Awesome
Dataset recognition resources
Original resources
Resources and install path of the resources
- Dataseer corpus (
dataseer/
), biomedicine domain, focusing on identification of data sentences, annotations of implicit/explicit data mentions, data types and annotation of data acquisition devices (but missing annotation of explicit dataset names), non-public - https://github.com/xjaeh/ner_dataset_recognition (
ner_dataset_recognition/
), IR/ML/NLP domain, only explicitly named and reused datasets - https://www.kaggle.com/datasets/panhuitong/dmdd-corpus (
dmdd/
) is close to the previous one (Heddes et al., 2021), same IR/ML/NLP domain, only explicitly named and reused datasets, 450 manually annotated articles but false negative not manually corrected - oddpub dataset https://osf.io/yv5rx/ (
oddpub-dataset/
), biomedicine domain, only article screening (no annotation), only datasets with open access statements, only explicit datasets - transparency-indicators dataset https://osf.io/e58ws/ (
transparency-indicators-dataset/
), biomedicine domain, only article screening (no annotation) - Coleridge corpus (
coleridge/
), partial (only a very small subset of named "datasets" considered), no explicit annotation, no valid definition of datasets (e.g. research initiative name considered as "dataset") - SciREX, a dataset of 438 annotated arXiv documents only on ML domain, with identification of named datasets (label is "Material"), see https://github.com/allenai/SciREX (reported IAA on 5 documents is 95% average cohen-κ scores), one drawback is the pre-tokenized words which is destructive (because we lose the original delimiters and we can't reconstruct the original text)

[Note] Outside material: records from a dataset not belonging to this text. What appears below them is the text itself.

-- ==== Sys2Proof/Laws/PerInstr.lean ====
section
/-! SUPPORT. Laws/PerInstr.lean: statements made once per instruction: the length and the opcode map read what the encoder writes; the cost
table says what the instruction descriptions say. -/

namespace Sys2Proof.Laws.Encoding

/-- The opcode's length is the encoding's (of a decode failure: one byte), and the opcode map reads the instruction back from its
opcode and its operand bytes. -/
def Statement (i : Instr) : Prop :=
  (encode i).length = (if i.mnemonic = .decodeFailure then 1 else opcodeLength i.opcode) ∧
    (i.mnemonic ≠ .decodeFailure →
      ∀ rest : List Byte, opcodeMap i.opcode ((i.mode.bytes ++ rest).getD 0 0) ((i.mode.bytes ++ rest).getD 1 0) = i)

- EneRex (https://github.com/DiscoveryAnalyticsCenter/EneRex) has data sentences and dataset/software annotations (Brat format) for 147 full text files, however only arXiv computer domain and only named dataset/software.
Assemble resources
Survive in the python dependency marshlands:
virtualenv --system-site-packages -p python3.8 env
source env/bin/activate
Install dependencies
pip3 install -r requirements.txt
Assemble resources in the same JSON format:
python3 assemble.py --output combined/
This will create under combined/
one JSON file per orginal corpus in the same JSON format using span offsets.
Recycled and upcycled resources
-
sentences from https://github.com/xjaeh/ner_dataset_recognition have been reviewed, re-annotated to follow common dataset annotation principles: it covers now new dataset (not just reused ones) and annotation is at dataset level (avoid one annotation for a conjunction expression of datasets). They can be used to train public models for dataset name recognition.
-
sentences from dataseer: labeling of data sentences infomation. Other annotations are implicit data (it should be complete) and data acquisition devices (imcomplete), non-public: can be used for eval, but not for training public models (and can't be shared of course).